And this is not even bad: getting a +3%/+5% improvement in accuracy is nice, at the expenses of a small further preprocessing step.

### Overfitting

The main problem encountered so far is the dimension of the dataset, since with just 2000 clips it is difficult to obtain a significative statistics for the results. In order to avoid creating both a test and a validation sets, that would further reduce the data available for training, we relied on a nested cross validation, as explained before. But how can we be sure that this is enough to eliminate the possibility of overfitting? <br>
To show this we will procede along an addional analysis using a neural network and this time defining a validation set. This won't be realized as before, instantiating the class _ClipsClassifier_ and tuning a set of hyperparameters, because we are not interested in the effective final accuracy of the model, but on the behavior of the loss as the training proceed.

In [None]:
# Define a function that construct a Feed Forward Network with some specified setup

def create_NN(optimizer='adamax', dropout_prob=0.1, lr=0.01):
    
    model = tf.keras.models.Sequential()
    model.add(tf.keras.layers.Dense(256))
    model.add(tf.keras.layers.Dropout(dropout_prob))
    model.add(tf.keras.layers.BatchNormalization(momentum=0.99, epsilon=0.001))
    model.add(tf.keras.layers.PReLU())
    model.add(tf.keras.layers.Dense(128))
    model.add(tf.keras.layers.Dropout(dropout_prob))
    model.add(tf.keras.layers.BatchNormalization(momentum=0.99, epsilon=0.001))
    model.add(tf.keras.layers.PReLU())
    model.add(tf.keras.layers.Dense(64))
    model.add(tf.keras.layers.Dropout(dropout_prob))
    model.add(tf.keras.layers.BatchNormalization(momentum=0.99, epsilon=0.001))
    model.add(tf.keras.layers.PReLU())
    model.add(tf.keras.layers.Dense(50))
    model.add(tf.keras.layers.Softmax())

    if optimizer == 'adam':
        optimizer = tf.keras.optimizers.Adam(learning_rate=lr)
    elif optimizer == 'adamax':
        optimizer = tf.keras.optimizers.Adamax(learning_rate=lr)
        
    loss = tf.keras.losses.CategoricalCrossentropy(from_logits=True)
    
    model.compile(optimizer=optimizer, loss=loss, metrics=['accuracy'])
    
    return model

In [None]:
# Shuffle the dataset
df_nn = features.copy()
df_nn = df_nn.sample(frac=1).reset_index(drop=True)
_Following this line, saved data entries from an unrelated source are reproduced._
/-- 60_exceptions.md R143: while the line is sampled asserted `k` times in a row, `k` steps are `k` services, each
delivers one payload, and the host's word stays held. -/
def Obligations.HeldLineStarvesHost : Prop :=
  ∀ (k : Nat) (s : State) (o : Oracle) (later : List Bool),
    s.seq = .idle → s.resetAfter = [] → s.rxIrqEn = true → s.peer = .oracle o →
    o.irqSamples = List.replicate k true ++ later →
    ∃ (t : State) (o' : Oracle), Sys2Proof.core.run k s = .next t ∧ t.seq = .idle ∧ t.hostIn = s.hostIn ∧
      t.peer = .oracle o' ∧ o'.irqSamples = later ∧ (payloadsOf t.trace).length = (payloadsOf s.trace).length + k

/-- 60_exceptions.md R137: with the service disabled and none in progress, a step delivers no payload. -/
def Obligations.NoPayloadWhileDisabled : Prop :=
  ∀ s t : State, s.rxIrqEn = false → (∀ k, s.seq ≠ .op .service k) → step s = .next t →
    payloadsOf t.trace = payloadsOf s.trace

/-! ## Frames -/

/-- 10_state.md R38: which instruction writes which engine state, and nothing else; the interrupt service writes none;
host operations begun at Idle end at Idle with chip-select deasserted. -/
def Obligations.WriteMatrix : Prop :=
  (∀ (i : Instr) (s t : State), exec i s = .next t →
    t.confbits = (match i with
      | .powerUpTx => setPrimRx false (setPwrUp true s.confbits)
      | .powerUpRx => setPrimRx true (setPwrUp true s.confbits)
      | .powerDown => setPwrUp false s.confbits
      | _ => s.confbits) ∧
    t.addrWidth = (match i with | .setAddressWidth w => w | _ => s.addrWidth) ∧
    t.ce = (match i with | .enable => true | .disable => false | _ => s.ce) ∧
    t.rxIrqEn = (match i with | .rxIrqEnable => true | .rxIrqDisable => false | _ => s.rxIrqEn) ∧
    t.payloadWidth = s.payloadWidth ∧ t.cfg = s.cfg ∧ t.hostIn = s.hostIn ∧ t.resetAfter = s.resetAfter ∧
    (s.cs = false → t.cs = false) ∧ (s.seq = .idle → t.seq = .idle)) ∧
  (∀ s t : State, execRxService s = .next t →
    t.confbits = s.confbits ∧ t.addrWidth = s.addrWidth ∧ t.ce = s.ce ∧ t.rxIrqEn = s.rxIrqEn ∧
    t.payloadWidth = s.payloadWidth ∧ t.cfg = s.cfg ∧ t.hostIn = s.hostIn ∧ t.resetAfter = s.resetAfter ∧
    t.din = s.din ∧ t.cs = false ∧ t.seq = .idle)

/-- 30_encoding.md R84: how many bytes each host operation takes from `din`, in order, and gives on `dout`. -/
def Obligations.StreamCounts : Prop :=
  ∀ (i : Instr) (s t : State), i.isWire = false → exec i s = .next t →
    t.din = s.din.drop (dinCount i s.addrWidth) ∧
    (doutOf (newEvents s t)).length = (match i with
      | .readRegister _ => 1
      | .flushRx => 1
      | .flushTx => 1
      | .getStatus => 1
      | .readRegisterBuffer _ n => n.toNat
      | .readPayload n => n.toNat
      | _ => 0)

/-- 20_memory.md R60: every byte of MockChip's registers after every instruction. The register and the bytes are
computed by `registerWrite` with the functions the meanings use; every other byte reads as before. -/
def Obligations.RegisterFileFrame : Prop :=
  ∀ (i : Instr) (s t : State) (m : MockChip), s.peer = .mock m → m.wf = true → exec i s = .next t →
    ∃ m', t.peer = .mock m' ∧ m'.wf = true ∧
      ∀ (r : BitVec 5) (j : Nat), j < 5 → m'.regByte r j = regByteAfter i s m r j

/-- 20_memory.md R60: MockChip's payload buffer after every instruction: written by a payload write (its first 32
bytes), emptied by a flush and by a payload read, and kept by all others. -/
def Obligations.PayloadBufferFrame : Prop :=
  ∀ (i : Instr) (s t : State) (m : MockChip), s.peer = .mock m → exec i s = .next t →
    ∃ m', t.peer = .mock m' ∧ m'.mloop = (match i with
      | .writePayload n => ((takeDin n.toNat s).1).take 32
      | .writeTxPayloadCmd data => data.take 32
      | .flushRx => []
      | .flushTx => []
      | .flushRxCmd => []
      | .flushTxCmd => []
      | .readPayload _ => []
      | .readRxPayloadCmd _ => []
      | _ => m.mloop)

/-- The trace only grows (every primitive appends to it, 00_scope.md R9), and the parameters never change (R6). That a
reset step, too, only extends the trace is the model's choice: log 9. -/
def Obligations.StepKeepsHistoryAndParameters : Prop :=
  ∀ s t : State, step s = .next t → t.cfg = s.cfg ∧ ∃ es, t.trace = s.trace ++ es

/-! ## Invariants -/

/-- The invariant holds after reset, for any parameters, host and well-formed peer, and at `State.reset`. -/
def Obligations.ResetEstablishesInvariant : Prop :=
  State.reset.Inv ∧
  ∀ (cfg : Params) (p : Peer) (inputs : List HostInput), p.wf = true → (State.resetWith cfg p inputs).Inv

/-- Every step from every state with the invariant keeps it: chip-select follows the sequencer (10_state.md R18), every
transaction is framed and begins with a byte the engine may emit (20_memory.md R47, 30_encoding.md R82), bits 6 to 2 of
`confbits` and `payload_width` keep their reset values (R14, R16), nothing received is kept at Idle, and MockChip's memory
stays canonical. -/
def Obligations.EveryStepKeepsInvariant : Prop :=
  ∀ s t : State, s.Inv → step s = .next t → t.Inv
# Since we won't rely on the pipeline we need to preprocess the data directly here
X = df_nn.drop(['label'], axis=1)
Y = df_nn[['label']].to_numpy()     

# Standardize and use one-hot-encoding
X = StandardScaler().fit_transform(X)
Y = OneHotEncoder(sparse=False).fit_transform(Y)

# Take some reasonable parameters for the network
model = create_NN(optimizer='adamax', dropout_prob=0.1, lr=0.01)
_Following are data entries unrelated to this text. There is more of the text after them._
theorem exec_keeps_inv (hidle : s.seq = .idle) (hi : i.isWire = false) (h : exec i s = .next t) : t.Inv := by
  obtain ⟨-, -, -, -, hwidth, hcfg, -, -, hcs, hseq⟩ := writeMatrix.1 i s t h
  obtain ⟨es, htrace, hframe, -⟩ := exec_trace h
  have hcsIdle : s.cs = false := by rw [hinv.cs_iff_inTxn, hidle]; rfl
  refine ⟨by rw [hcs hcsIdle, hseq hidle]; rfl, ?_, by rw [exec_softBits h, hcfg, hinv.softBits_kept],
    by rw [hwidth, hcfg, hinv.payloadWidth_kept], fun _ => exec_rcvd h hi, exec_peer_wf h hinv.peer_wf⟩
  rw [htrace, hseq hidle]
  exact frameAfter_trans hinv.trace_framed (by rw [hidle]; exact hframe)

theorem execRxService_keeps_inv (hidle : s.seq = .idle) (h : execRxService s = .next t) : t.Inv := by
  obtain ⟨hbits, -, -, -, hwidth, hcfg, -, -, -, hcs, hseq⟩ := writeMatrix.2 s t h
  obtain ⟨es, p, htrace, hframe, -, hrcvd, hpeer⟩ := execRxService_next h
  refine ⟨by rw [hcs, hseq]; rfl, ?_, by rw [hbits, hcfg, hinv.softBits_kept],
    by rw [hwidth, hcfg, hinv.payloadWidth_kept], fun _ => hrcvd, ?_⟩
  · rw [htrace, hseq]
    exact frameAfter_trans hinv.trace_framed (by rw [hidle]; exact frameAfter_trans hframe rfl)
  · rw [hpeer]
    exact Peer.wf_transact _ _ (Peer.wf_transact _ _ hinv.peer_wf)

theorem primitive_keeps_inv : (primitive s).Inv := by
  obtain ⟨hcfg, hbits, hwidth, -⟩ := primitive_keeps s
  obtain ⟨es, htrace, hframe, -⟩ := primitive_trace s
  obtain ⟨hcs, hrcvd, hwf⟩ := primitive_bus hinv.cs_iff_inTxn hinv.rcvd_empty_at_idle hinv.peer_wf
  exact ⟨hcs, by rw [htrace]; exact frameAfter_trans hinv.trace_framed hframe, by rw [hbits, hcfg, hinv.softBits_kept],
    by rw [hwidth, hcfg, hinv.payloadWidth_kept], hrcvd, hwf⟩

theorem command_keeps_inv {o : Running} {k : Nat} {c : Instr} (hseq : s.seq = .op o k)
    (hc : nextCommand o k s = some c) :
    (afterCommand o k c s).Inv := by
  have hframe := frameAfter_command (nextCommand_isWire hc) (takeOperand o k s)
  have hclosed : frameAfter .closed (takeOperand o k s).trace = some .closed := by
    rw [takeOperand_trace, hinv.trace_framed, hseq]; rfl
  refine ⟨rfl, frameAfter_trans hclosed hframe, ?_, ?_, fun h => (by cases h), ?_⟩
  · simpa [afterCommand] using hinv.softBits_kept
  · simpa [afterCommand] using hinv.payloadWidth_kept
  · exact Peer.wf_transact _ _ (by rw [takeOperand_peer]; exact hinv.peer_wf)

theorem takeReset_keeps_inv : (takeReset s).Inv := by
  have htrace : (takeReset s).trace = s.trace ++ if s.seq.inTxn then [.csDeassert] else [] := by
    rw [takeReset_eq, ← hinv.cs_iff_inTxn]
    cases s.cs <;> simp
  have hframed : frameAfter .closed (takeReset s).trace = some .closed := by
    rw [htrace]
    exact frameAfter_trans hinv.trace_framed (frameAfter_cut s.seq)
  rw [takeReset_eq] at hframed ⊢
  refine ⟨rfl, hframed, rfl, rfl, fun _ => rfl, ?_⟩
  show (if s.cs then s.peer.deselect else s.peer).wf = true
  cases s.cs
  · exact hinv.peer_wf
  · exact Peer.wf_deselect _ hinv.peer_wf

/-- Neither the sample of the line, nor the acceptance of a word, nor the reset input is anything to the invariant. -/
theorem inv_of_inputs (p : Peer) (hp : p.wf = true) (inputs : List HostInput) (din : List Byte) (later : List Nat) :
    State.Inv { s with peer := p, hostIn := inputs, din := din, resetAfter := later } :=
  ⟨hinv.cs_iff_inTxn, hinv.trace_framed, hinv.softBits_kept, hinv.payloadWidth_kept, hinv.rcvd_empty_at_idle, hp⟩

/-- At Idle the start of an operation keeps the invariant, whatever CONFIG bits 1 and 0 it caches. -/
theorem start_keeps_inv (hidle : s.seq = .idle) (o : Running) {c : BitVec 7} (hc : softBits c = softBits s.confbits) :
    State.Inv { s with confbits := c, seq := .op o 0, rcvd := [] } := by
  have hcs := hinv.cs_iff_inTxn
  have hframed := hinv.trace_framed
  rw [hidle] at hcs hframed
  exact ⟨hcs, hframed, hc.trans hinv.softBits_kept, hinv.payloadWidth_kept, fun h => (by cases h), hinv.peer_wf⟩

/-- At Idle a recorded wait keeps the invariant. -/
theorem delay_keeps_inv (hidle : s.seq = .idle) (d : DelayKind) :
    State.Inv { s with trace := s.trace ++ [.delay d] } := by
  refine ⟨hinv.cs_iff_inTxn, frameAfter_trans hinv.trace_framed ?_, hinv.softBits_kept, hinv.payloadWidth_kept,
    hinv.rcvd_empty_at_idle, hinv.peer_wf⟩
  rw [hidle]
  rfl

/-- What an Idle engine does keeps the invariant when running an instruction and the service do. -/
theorem idleStep_keeps_inv {run : Instr → State → Host.Outcome State Fault Refusal}
    {service : State → Host.Outcome State Fault Refusal} (hidle : s.seq = .idle)
    (hrun : ∀ i u v, u.Inv → u.seq = .idle → i.isWire = false → run i u = .next v → v.Inv)
    (hservice : ∀ u v, u.Inv → u.seq = .idle → service u = .next v → v.Inv)
    (h : idleStep run service s = .next t) : t.Inv := by
  have hsampled (inputs : List HostInput) (din : List Byte) :=
    inv_of_inputs hinv s.peer.sampleIrq.2 (Peer.wf_sampleIrq _ hinv.peer_wf) inputs din s.resetAfter
  rcases idleStep_next h with ⟨-, -, h⟩ | ⟨-, ⟨-, rfl⟩ | ⟨d, rest, -, rfl⟩ | ⟨w, bytes, rest, i, -, hw, h⟩⟩
  · exact hservice _ t (hsampled s.hostIn s.din) hidle h
  · exact hsampled s.hostIn s.din
  · exact delay_keeps_inv (hsampled rest s.din) hidle d
  · exact hrun i _ t (hsampled rest (s.din ++ bytes)) hidle (decodeHost_isWire hw) h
# Use the 20% of data as validation set
history = model.fit(X, Y, epochs=100, batch_size=128, verbose=0, callbacks=[TqdmCallback(verbose=1)], validation_split=0.2)

In [None]:
model.summary()

The reason of not proceeding like for the other models is the possibilty offered by _keras_ of having an __history__ object.

In [None]:
fig, ax = plt.subplots(1, 2, figsize=(16,5))
history_df = pd.DataFrame(history.history).copy().reset_index()
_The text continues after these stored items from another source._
-- ==== Sys2Proof/Machine/Step.lean ====
section
/-! DEFINITION. One step: the next move of the outside world is carried out. -/

namespace Sys2Proof.Machine

/-- One step. With no move outstanding the block is idle and does nothing (20_memory.md R63). A hardware reset may
arrive at any time (70_reset_and_hazards.md R270); the host has a move only while `STATUS.BUSY = 0`
(10_state.md R20). -/
def step (s : State) : Host.Outcome State Fault Refusal :=
  match s.inputs with
  | [] => .next s
  | .hardwareReset :: rest => hostMove .hardwareReset { s with inputs := rest }
  | m :: rest =>
    if s.status.busy then .refused .hostMoveWhileBusy else hostMove m { s with inputs := rest }

/-- `s` with the instruction of this table word presented to the `CMD` port as the host's next move. The block does
not fetch (10_state.md R24): a program is the sequence of commands the host issues (30_encoding.md R94;
assumption 6). The host has a move only while `STATUS.BUSY = 0`, so that bit is cleared. -/
def State.withFetchWord (s : State) (nbits w : Nat) : State :=
  { s with
    status := { s.status with busy := false }
    inputs := .command (descriptorOfBits nbits w) :: s.inputs }

end Sys2Proof.Machine
end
sns.lineplot(x='index', y='loss', data=history_df, color='blue', ax=ax[0], label='Training Loss')
sns.lineplot(x='index', y='val_loss', data=history_df, color='red', ax=ax[0], label='Validation Loss')
ax[0].set_title('Analysis of the loss for the FFNN over the "features" dataset')
ax[0].set_xlabel('Epochs')
ax[0].set_ylabel('Loss (Categorical Cross-Entropy)')
ax[0].legend()

sns.lineplot(x='index', y='accuracy', data=history_df, color='blue', ax=ax[1], label='Training Accuracy')
sns.lineplot(x='index', y='val_accuracy', data=history_df, color='red', ax=ax[1], label='Validation Accuracy')
ax[1].set_title('Analysis of the accuracy for the FFNN over the "features" dataset')
ax[1].set_xlabel('Epochs')
ax[1].set_ylabel('Accuracy')
ax[1].legend();

This is obviously overfitting. <br>
Differently from the previous cases, this time we are considering a validation set that is completely made by _unseen_ data that do not influence the training procedure, so the final accuracy value will be more credible, at least from a statistical point of view. We clearly see from the plot, that already after some epochs, the training accuracy (and also the error) tends to converge to the "perfect" classification, while the generalization error, that in our case is computed in the validation set (400 clips) converges to an accuracy around the 60%. To compare the performance obtained with the other models, with a "handmade" neural network the results are similar to the one got with the Support Vector Machine, and greater respect to the other three. <br>
All of this means that the results obtained via nested cross validation are presumably correct, and so that one is a nice and functional approach when dealing with so small amount of data. But this is still not enough. Even using nested cross validation, the overfitting has been reduced, but not completely eliminated.

### Data Augmentation

The final answer to our problem lies in the last dataset that we have loaded, _augmented_features.csv_. Such dataset has been created in the first notebook, simply iterating over the clips, and for each of them creating 4 new "augmented" versions with different approaches (noise addiction, time shifting, pitch shifting and time stretching). In this way, instead of 2000 clips we end up with 10000 clips, much more reasonable to construct a reliable statistics.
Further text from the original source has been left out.